Wednesday, October 13, 2010

Women and Fertility

An interesting study. I remember seeing a 60 minutes piece about this years ago. Young women thought they could have children in their mid 50's. Men's fertility also drops with age, though not as rapidly. There is evidence that men also have biological clocks.

Women are delaying childbirth until later and later in life partly because they have an exaggerated belief that fertility treatments will help them get pregnant well into middle age, suggests new Canadian research.

Media accounts of older celebrity mothers and even advice from ill-informed family doctors is fuelling unrealistic expectations about in vitro fertilization (IVF) and other reproductive technology, said Judith Daniluk, a psychology professor at the University of British Columbia.

Women who responded to a recent survey by Prof. Daniluk suggested they expected to delay childbirth until much later than even they considered ideal, and that they believed fertility treatments were far more effective later in life than is really the case.

In fact, the efficacy of treatments for infertile women declines precipitously after the age of about 34, with the technology-aided birth rate hitting barely 1% for those age 46.


Jennifer said...

Even younger women are having more trouble conceiving. Is it due to hormone like products and endocrine disrupters? stress? Here is an article that talks about natural approaches to conceiving.

been around the block said...

The pace of our lives vastly affects our ability to conceive. Young women are increasingly involved in their jobs, in their entertainments and physical exercise, and have often been using contraceptives for years. All of these factors, in combination, have a negative effect on their ability to conceive.

Fatigue in both the male and the female will often result in an inability to conceive a child.

Dr. Edward Ramirez, MD, FACOG said...

With all due respect, regarding that 1% statistic you quoted, there is a difference between women who are trying to conceive with their own eggs at >44 years of age and those who opt to try with donor eggs. With the latter, the PR increases dramatically.

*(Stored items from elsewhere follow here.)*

/-- Vector 43.18. -/
theorem test_sh : dataWord (advance (readyMem 0xA4220000 0xFFFFBEEF#32)) = 0x1234BEEF#32 := by decide

/-- Vector 43.19: no byte changes. -/
theorem test_sh_misaligned : dataWord (advance (readyMem 0xA4220003 0x00000001#32)) = 0x12345678#32 := by decide

/-- Vector 43.20. -/
theorem test_sb : dataWord (advance (readyMem 0xA0220001 0xFFFFFFAB#32)) = 0x1234AB78#32 := by decide

/-- Vector 44.1. -/
theorem test_beq_taken : let t := advance (readyAt 0x00400000#32 0x10220002 [(1, 0x00000007#32), (2, 0x00000007#32)])
    t.current.pc = 0x00400004#32 ∧ t.current.pending = some 0x0040000C#32 := by decide

/-- Vector 44.3. -/
theorem test_beq_not_taken : let t := advance (readyAt 0x00400000#32 0x10220002 [(1, 0x00000007#32), (2, 0x00000008#32)])
    t.current.pc = 0x00400004#32 ∧ t.current.pending = some 0x00400008#32 := by decide

/-- Vector 44.7. -/
theorem test_bne : let t := advance (readyAt 0x0040000C#32 0x1422FFFD [(1, 0x00000003#32)])
    t.current.pc = 0x00400010#32 ∧ t.current.pending = some 0x00400004#32 := by decide

/-- Vector 44.9. -/
theorem test_blez : let t := advance (readyAt 0x00400000#32 0x18200004 [(1, 0xFFFFFFFF#32)])
    t.current.pc = 0x00400004#32 ∧ t.current.pending = some 0x00400014#32 := by decide

/-- Vector 44.10. -/
theorem test_blez_zero : let t := advance (readyAt 0x00400000#32 0x18200004 [])
    t.current.pc = 0x00400004#32 ∧ t.current.pending = some 0x00400014#32 := by decide

/-- Vector 44.12. -/
theorem test_bgtz : let t := advance (readyAt 0x00400008#32 0x1C20FFFE [(1, 0x00000001#32)])
    t.current.pc = 0x0040000C#32 ∧ t.current.pending = some 0x00400004#32 := by decide

/-- Vector 44.13. -/
theorem test_bgtz_min : let t := advance (readyAt 0x00400008#32 0x1C20FFFE [(1, 0x80000000#32)])
    t.current.pc = 0x0040000C#32 ∧ t.current.pending = some 0x00400010#32 := by decide

/-- Vector 44.15. -/
theorem test_j : let t := advance (readyAt 0x00400010#32 0x08100000 [])
    t.current.pc = 0x00400014#32 ∧ t.current.pending = some 0x00400000#32 := by decide

/-- Vector 44.16. -/
theorem test_jal : let t := advance (readyAt 0x00400000#32 0x0C100040 [])
    t.current.pc = 0x00400004#32 ∧ t.current.pending = some 0x00400100#32 ∧ t.current.x 31 = 0x00400008#32 := by decide

/-- Vector 44.18. -/
theorem test_jr : let t := advance (readyAt 0x00400020#32 0x03E00008 [(31, 0x00400010#32)])
    t.current.pc = 0x00400024#32 ∧ t.current.pending = some 0x00400010#32 := by decide

/-- Vector 44.20, where `rd` is `rs`. -/
theorem test_jalr : let t := advance (readyAt 0x00400020#32 0x00802009 [(4, 0x00400100#32)])
    t.current.pc = 0x00400024#32 ∧ t.current.pending = some 0x00400100#32 ∧ t.current.x 4 = 0x00400028#32 := by decide

/-- The second cycle of vector 44.1: the slot's PC is followed by the pending target. -/
theorem test_delay_slot_enters_target : let t := advance (withPc State.reset 0x00400004#32 (some 0x0040000C#32))
    t.current.pc = 0x0040000C#32 ∧ t.current.pending = none := by decide

/-- The second cycle of vector 44.23. -/
theorem test_branch_in_delay_slot : let t := advance ((withPc State.reset 0x00400004#32 (some 0x0040000C#32)).withFetchWord 32 0x08100000)
    t.current.fault = some { cause := .branchInDelaySlot, pc := 0x00400004#32, word := some 0x08100000#32, addr := none } ∧
    t.current.pc = 0x00400004#32 ∧ t.current.pending = some 0x0040000C#32 := by decide

/-- Vector 60.1. -/
theorem test_illegal : (advance (ready 0x0000000C [])).current.fault =
    some { cause := .illegalInstruction, pc := 0x00400000#32, word := some 0x0000000C#32, addr := none } := by decide

/-- Vector 60.8: misaligned comes before illegal. -/
theorem test_fetch_misaligned : (advance (readyAt 0x00400003#32 0x0000000C [])).current.fault =
    some { cause := .unalignedAccess, pc := 0x00400003#32, word := none, addr := some 0x00400003#32 } := by decide

/-- Vector 60.7. -/
theorem test_fetch_unmapped : (advance (readyAt 0x00410000#32 0 [])).current.fault =
    some { cause := .unmappedFetch, pc := 0x00410000#32, word := none, addr := some 0x00410000#32 } := by decide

I believe that all women should begin to have their 'fertility' tested at 30 yrs in order to gauge whether or not they can afford to delay childbearing. That does not mean, though, that they do not have options if they wait until they are over 45. The ability for reproductive endocrinologists to utilize all aspects of ART, including donor eggs, is why you see so many "celebrity" pregnancies that are in that age bracket. On the subject of contraceptives from the comment above: it may surprise many, but staying on the pill actually increases your ability to remain fertile, since the pill "rests" the ovaries.